Of the many methods of meditation, one usually begins with and often returns to the basic one of focusing and sustaining our attention, typically on our breathing, on bodily sensations, on creating some mental image, or on some inwardly repeated sounds or words. For example, while sitting quietly, we might pay attention to the bodily sensations connected with breathing, at our abdomen, our chest, our nostrils and upper lip, or our whole body. We pick one of those locations and stay with that for the duration of the sitting, without intentionally changing our natural rhythms of breathing. To occupy our mind further, we might simultaneously enumerate our breaths, counting each exhalation silently in our thoughts, from one up to ten, and then beginning again at one. When we lose the count, we just start over at one. But the counting is gentle and secondary to the action of keeping our attention on the sensations of breathing. When we lose our attention, we just begin again, without self-criticism, or just noting our self-criticism if it does arise. To think, “I’m not a good meditator” is misplaced and destructive. Bringing our attention immediately back after it wanders, again and again, is itself this first phase of the practice of meditation.

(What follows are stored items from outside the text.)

/-- RTCTIME and DAYR: class RTC, W the union of the fields and 0x01FF, K = 0. -/
theorem Profile.rtc_entries (h : p.wf = true) :
    (∃ e, p.lookup p.offRtctime .w32 = some e ∧ e.cls = SideEffect.rtc.code ∧ e.W = p.rtcMask ∧ e.K = 0) ∧
      (∃ e, p.lookup p.offDayr .w16 = some e ∧ e.cls = SideEffect.rtc.code ∧ e.W = 0x01FF ∧ e.K = 0) := by
  have hc := (Profile.descWf_parts h).2.2.2.2.2.2.1
  simp only [Profile.rtcSpots, Bool.and_eq_true] at hc
  have hm := (Profile.descWf_parts h).2.2.2.2.2.2.2.2.2.2.2.2.2.1
  simp only [Profile.rtcMasks, Bool.and_eq_true] at hm
  obtain ⟨e1, he1, hq1⟩ := Profile.lookup_of_entrySat hm.1
  obtain ⟨e2, he2, hq2⟩ := Profile.lookup_of_entrySat hm.2
  obtain ⟨f1, hf1, hg1⟩ := Profile.lookup_of_classAt h hc.1 (off := p.offRtctime) (w := .w32) (by simp)
  obtain ⟨f2, hf2, hg2⟩ := Profile.lookup_of_classAt h hc.1 (off := p.offDayr) (w := .w16) (by simp)
  rw [he1] at hf1; cases hf1
  rw [he2] at hf2; cases hf2
  simp only [Bool.and_eq_true, beq_iff_eq] at hq1 hq2
  exact ⟨⟨e1, he1, hg1, hq1⟩, e2, he2, hg2, hq2⟩

/-- The field positions of RTCTIME (R193). -/
theorem Profile.rtc_fields (h : p.wf = true) :
    p.secLo + 6 ≤ 32 ∧ p.minLo + 6 ≤ 32 ∧ p.hrLo + 5 ≤ 32 ∧
      (p.secLo + 6 ≤ p.minLo ∨ p.minLo + 6 ≤ p.secLo) ∧ (p.secLo + 6 ≤ p.hrLo ∨ p.hrLo + 5 ≤ p.secLo) ∧
      (p.minLo + 6 ≤ p.hrLo ∨ p.hrLo + 5 ≤ p.minLo) := by
  have hb := (Profile.descWf_parts h).2.2.2.2.2.2.2.2.2.2.2.2.1
  simp only [Profile.rtcFields, Bool.and_eq_true, decide_eq_true_eq, pairwise_iff, List.pairwise_cons, List.mem_cons,
    List.not_mem_nil, or_false, forall_eq_or_imp, forall_eq, rangesDisjoint_iff] at hb
  tauto

/-- RTCCTL lies in the window. -/
theorem Profile.rtcctl_entry (h : p.wf = true) :
    ∃ e, p.lookup p.offRtcctl p.rtcctlWidth = some e ∧ e.cls = SideEffect.none.code ∧
      e.W.getLsbD p.bitRtcen = true ∧ e.K = 0 := by
  have hb := (Profile.descWf_parts h).2.2.2.2.2.2.2.2.2.2.2.2.2.2.1
  obtain ⟨e, he, hq⟩ := Profile.lookup_of_entrySat hb
  simp only [Bool.and_eq_true, beq_iff_eq] at hq
  exact ⟨e, he, hq.1.1, hq.1.2, hq.2⟩

/-- The chip identifier is word-aligned and in the window, and every aligned access that covers one of its bytes finds a
FIXED entry inside it (10_state.md R32). -/
theorem Profile.idr_fixed (h : p.wf = true) :
    p.offIdr % 4 = 0 ∧ p.offIdr + 4 ≤ p.periphSize ∧
      ∀ (off : Nat) (w : Width), off % w.bytes = 0 → ¬(off + w.bytes ≤ p.offIdr) → ¬(p.offIdr + 4 ≤ off) →
        ∃ e, p.lookup off w = some e ∧ e.cls = SideEffect.fixed.code := by
  have hc := (Profile.descWf_parts h).2.2.2.2.2.2.2.1
  simp only [Profile.fixedSpots] at hc
  have h32 := Profile.lookup_of_classAt h hc (off := p.offIdr) (w := .w32) (by simp)
  obtain ⟨e0, he0, -⟩ := h32
  have hw := Profile.lookup_inWindow h he0
  simp only [Width.bytes] at hw
  refine ⟨hw.1, hw.2, ?_⟩
  intro off w ha h1 h2
  cases w <;> simp only [Width.bytes] at ha h1
  · have : off = p.offIdr ∨ off = p.offIdr + 1 ∨ off = p.offIdr + 2 ∨ off = p.offIdr + 3 := by omega
    rcases this with rfl | rfl | rfl | rfl <;> exact Profile.lookup_of_classAt h hc (by simp)
  · have : off = p.offIdr ∨ off = p.offIdr + 2 := by omega
    rcases this with rfl | rfl <;> exact Profile.lookup_of_classAt h hc (by simp)
  · have : off = p.offIdr := by omega
    subst this; exact Profile.lookup_of_classAt h hc (by simp)

/-! ### The reset table -/

theorem Profile.resetTable_facts (h : p.wf = true) {e : ResetEntry} (he : e ∈ p.resetTable) :
    (e.off + e.width.bytes ≤ p.offRtctime ∨ p.offRtctime + 4 ≤ e.off) ∧
      (e.off + e.width.bytes ≤ p.offDayr ∨ p.offDayr + 2 ≤ e.off) ∧
      e.off % e.width.bytes = 0 ∧ e.off + e.width.bytes ≤ p.periphSize := by
  have h1 := List.all_eq_true.1 (Profile.resetWf_parts h).2.1 e he
  have h2 := List.all_eq_true.1 (Profile.resetWf_parts h).2.2.1 e he
  simp only [Bool.and_eq_true, rangesDisjoint_iff, beq_iff_eq, decide_eq_true_eq] at h1 h2
  exact ⟨h1.1, h1.2, h2⟩

theorem Profile.resetTable_disjoint (h : p.wf = true) :
    p.resetTable.Pairwise
      (fun e f => e.off + e.width.bytes ≤ f.off ∨ f.off + f.width.bytes ≤ e.off) := by
  have := (pairwise_iff _ _).1 (Profile.resetWf_parts h).1
  exact this.imp (fun hxy => (rangesDisjoint_iff _ _).1 hxy)

theorem Profile.resetTable_normative (h : p.wf = true) :
    ({ off := p.offPllcr, width := .w16, value := 0x24B3 } : ResetEntry) ∈ p.resetTable ∧
      ({ off := p.offPllfsr, width := .w16, value := 0x0347 } : ResetEntry) ∈ p.resetTable ∧
      ({ off := p.offIdr, width := .w32, value := p.chipId } : ResetEntry) ∈ p.resetTable := by
  have := (Profile.resetWf_parts h).2.2.2
  simpa [Profile.resetNormative, and_assoc] using this

/-! ### The DMA layout -/

theorem distinctWords_iff (seen : Nat) (l : List Nat) :
    distinctWords seen l = true ↔
      (∀ o ∈ l, seen.testBit (o / 4) = false) ∧ l.Pairwise (fun x y => x / 4 ≠ y / 4) := by
  induction l generalizing seen with
  | nil => simp [distinctWords]
  | cons o os ih =>
    simp only [distinctWords, Bool.and_eq_true, Bool.not_eq_true', ih, Nat.testBit_lor, Nat.testBit_two_pow,
      Bool.or_eq_false_iff, decide_eq_false_iff_not, List.mem_cons, forall_eq_or_imp, List.pairwise_cons]
    constructor
    · rintro ⟨h1, h2, h3⟩
      exact ⟨⟨h1, fun a ha => (h2 a ha).1⟩, fun a ha => (h2 a ha).2, h3⟩
    · rintro ⟨⟨h1, h2⟩, h3, h4⟩
      exact ⟨h1, fun a ha => ⟨h2 a ha, h3 a ha⟩, h4⟩

/-- The DMA layout's words are distinct, in the window and aligned, and each kind has its count of registers. -/
theorem Profile.dma_facts (h : p.wf = true) (hd : p.hasDma = true) :
    p.dmaLayout.all.Pairwise (fun x y => x / 4 ≠ y / 4) ∧
      (∀ o ∈ p.dmaLayout.all, o % 4 = 0 ∧ o + 4 ≤ p.dmaSize) ∧
      (∀ k, (p.dmaLayout.offsets k).length = k.count) ∧ p.dmaMask.drcmr = 0x000000FF := by
  obtain ⟨h1, h2, h3, h4⟩ := Profile.dmaWf_parts h
  simp only [Profile.dmaCounts, Profile.dmaInWindow, Profile.dmaInjective, Profile.dmaMapMask, hd, Bool.not_true,
    Bool.false_or] at h1 h2 h3 h4
  refine ⟨((distinctWords_iff _ _).1 h3).2, ?_, ?_, by simpa using h4⟩
  · intro o ho
    simpa using List.all_eq_true.1 h2 o ho
  · intro k
    have := List.all_eq_true.1 h1 k (by cases k <;> simp [DmaKind.all])
    simpa using this

end Sys2Proof
end

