-- ==== Sys2Proof/Tests/Slice0.lean ====
section
/-! SUPPORT. Sys2Proof/Tests/Slice0.lean: the model's own tests. Expected values come from spec/95_test_vectors.md (the
vector's name stands in the comment) or are worked out by hand from the rule named. -/

namespace Sys2Proof.Tests

open Sys2Proof.Machine

set_option Elab.async false

/-! ### Helpers -/

/-- The fault of an outcome. -/
def faultOf : Outcome → Option Fault
  | .next _ => none
  | .fault f => some f
  | .refused _ => none

/-- The refusal of an outcome. -/
def refusalOf : Outcome → Option Refusal
  | .next _ => none
  | .fault _ => none
  | .refused r => some r

/-- A small state: a register file made of a few stores, the clock state those bytes give, nothing else. -/
def st (p : Profile) (pokes : List (Nat × Width × Word)) : State :=
  recompute
    { profile := p, rf := pokes.foldl (fun m e => memWrite m e.1 e.2.1 e.2.2) [], freqHz := 0, refCyc := 0, dw := [],
      events := [], responses := [], input := [] }

/-- The transaction of a word. -/
def word (w : TransactionWord) : Transaction := { word := w, image := noImage }

/-- What a transaction that completes leaves, seen through `f`. -/
def see {α : Type} (f : State → α) (i : Instr) (s : State) : Option α :=
  match exec i s with
  | .next t => some (f t)
  | .fault _ => none
  | .refused _ => none

/-- The response and the events. -/
def out (s : State) : List Response × List Event := (s.responses, s.events)

/-- One answer of one word. -/
def answer (v : Word) : List Response := [{ q0 := v, q1 := none }]

/-- P0 with a GPIO port of three widths, each with its own mask (10_state.md R34), and SDCTRL documented (R33). -/
def gpio : Profile :=
  { Profile.p0 with
    desc := Profile.p0Desc ++
      [ { off := 0x400, width := .w8, W := 0xF0, K := 0, cls := SideEffect.none.code },
        { off := 0x400, width := .w16, W := 0x3FFF, K := 0, cls := SideEffect.none.code },
        { off := 0x400, width := .w32, W := 0x0FFFFFFF, K := 0, cls := SideEffect.none.code },
        { off := 0xC04, width := .w16, W := 0x803F, K := 0, cls := SideEffect.none.code } ]
    resetTable := Profile.p0ResetTable ++ [ { off := 0x400, width := .w8, value := 0xFF } ] }

/-- P0 without the DMA window (00_scope.md R8). -/
def noDma : Profile := { Profile.p0 with hasDma := false }

/-- A profile that differs from P0 in every bit and offset that R9 leaves open. -/
def alt : Profile :=
  { Profile.p0 with
    desc :=
      [ { off := 0x010, width := .w32, W := 0, K := 0, cls := 4 }, { off := 0x010, width := .w16, W := 0, K := 0, cls := 4 },
        { off := 0x012, width := .w16, W := 0, K := 0, cls := 4 }, { off := 0x010, width := .w8, W := 0, K := 0, cls := 4 },
        { off := 0x011, width := .w8, W := 0, K := 0, cls := 4 }, { off := 0x012, width := .w8, W := 0, K := 0, cls := 4 },
        { off := 0x013, width := .w8, W := 0, K := 0, cls := 4 },
        { off := 0x0A0, width := .w16, W := 0xFFFF, K := 0, cls := 2 },
        { off := 0x0B0, width := .w16, W := 0x1FFF, K := 0, cls := 1 },
        { off := 0x0C0, width := .w16, W := 0, K := 0x0001, cls := 0 },
        { off := 0x0D0, width := .w32, W := 0x0001FFFF, K := 0, cls := 3 },
        { off := 0x0D4, width := .w16, W := 0x01FF, K := 0, cls := 3 },
        { off := 0x0D6, width := .w8, W := 0x01, K := 0, cls := 0 } ]
    resetTable :=
      [ { off := 0x0A0, width := .w16, value := 0x24B3 }, { off := 0x0B0, width := .w16, value := 0x0347 },
        { off := 0x010, width := .w32, value := 7 }, { off := 0x0D6, width := .w8, value := 1 } ]
    periphSize := 0x100, offPllcr := 0x0A0, offPllfsr := 0x0B0, offIdr := 0x010, offRtctime := 0x0D0, offDayr := 0x0D4
    offRtcctl := 0x0D6, rtcctlWidth := .w8, bitRtcen := 0, bitPresc := 2, bitDispll := 14, bitProt := 12
    clk32Off := 0x0C0, bitClk32 := 0, secLo := 11, minLo := 5, hrLo := 0, chipId := 7, crystalHz := 100 }

/-- P0 with the CLK32 bit in a 16-bit register over an 8-bit RTCCTL, and an unmasked 8-bit entry beside a documented
SDCTRL: "Entries at different widths may overlap in bytes" (30_encoding.md R102). -/
def overlapping : Profile :=
  { Profile.p0 with
    desc := Profile.p0Desc.filter (fun e => !(e.off == 0xB0C)) ++
      [ { off := 0xB0D, width := .w8, W := 0xA0, K := 0, cls := SideEffect.none.code },
        { off := 0xB0C, width := .w16, W := 0x00A0, K := 0x0100, cls := SideEffect.none.code },
        { off := 0xC04, width := .w16, W := 0x803F, K := 0, cls := SideEffect.none.code },
        { off := 0xC04, width := .w8, W := 0xFF, K := 0, cls := SideEffect.none.code } ]
    offRtcctl := 0xB0D, rtcctlWidth := .w8, clk32Off := 0xB0C, bitClk32 := 8 }

theorem test_profiles_are_wellFormed :
    Profile.p0.wf = true ∧ gpio.wf = true ∧ noDma.wf = true ∧ alt.wf = true ∧ overlapping.wf = true := by decide +kernel

/-! ### Well-formedness: each check refuses a profile that breaks it (30_encoding.md R102, 00_scope.md R9,
70_reset_and_hazards.md R302, 43_dma.md R221, R224) -/

/-- P0 with more descriptors. -/
def withDesc (l : List Descriptor) : Profile := { Profile.p0 with desc := Profile.p0Desc ++ l }

/-- A descriptor of no register of P0. -/
def entry (off : Nat) (w : Width) (W K : Word) (cls : BitVec 3) : Descriptor :=
  { off := off, width := w, W := W, K := K, cls := cls }

/-- A check refuses a profile, and so does well-formedness. -/
def refuses (check : Profile → Bool) (p : Profile) : Bool := !check p && !p.wf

Two of the major benefits of such practice are the training of our attention, in effect strengthening our will, and generating a state of peace, contentment, and calm, free of our ordinary desires and fears. The simple act of sitting still and occupying our mind and attention in a directed way affects us deeply. The state of peace comes from the settling of our energies in meditation, in particular the separation of our conscious and sensitive energies. No longer are we totally taken by what our senses throw at us, including the mental senses that cognize thoughts and emotions. We enter the vast hall of the conscious energy, the underlying continuum of awareness, and against that backdrop each sensory event makes its debut and then fades, while we remain in consciousness.

This training in meditation gradually frees us of the close identification with our thoughts and emotions, with our personality patterns. In that peace, we become able to be, just be. And from being we are able to act, able to act with clarity and efficacy. Rather than just reacting to events, we are able to choose to respond or not, able to take the initiative or not.

Yet the peace of consciousness is not the end of meditation. As our identifications fall away, we may at some point notice that we are still identified, though in a more rarefied way. We are identified with consciousness itself. But consciousness is not who we are, nor is it the highest energy or inner world. So we continue to practice meditation. Now the training of attention may only occupy the first portion of any given sitting, just enough to settle us into that state of focused and attentive peace. Then we begin to let go of that peace itself. We begin to see consciousness as consciousness, not as the unfathomable, ultimate, and all-pervasive substrate of awareness that it appears to be. We live in this medium of consciousness, like fish in water. But there is more to reality. We continue our sitting practice to find that more, to go beyond consciousness itself.

One clue comes by looking toward the source of our attention, toward where it comes from. There in the inner recesses of our will, we find something very different than consciousness: we find ourselves. This proves crucial, for to be fully ourselves is to live fully. To strengthen that true self and live in it is the work of presence. But for deepening our meditation, the question becomes how to go beyond not just consciousness, but beyond our very self. At this point our meditation practice becomes indistinguishable from silent contemplative prayer. The needed action consists of allowing our innermost door to open, asking it to open, opening it from behind it. And it may open just a crack. But that is enough to let the light of the sacred come streaming through. And so it continues.

Whatever our degree of experience or our state when go to sit on the cushion, meditation is an inestimable support for our inner work, for our spiritual life. For this week, examine your practice of meditation with the aim of understanding how you might deepen that practice. Or consider starting or restarting a regular, daily practice, if you are drawn to it.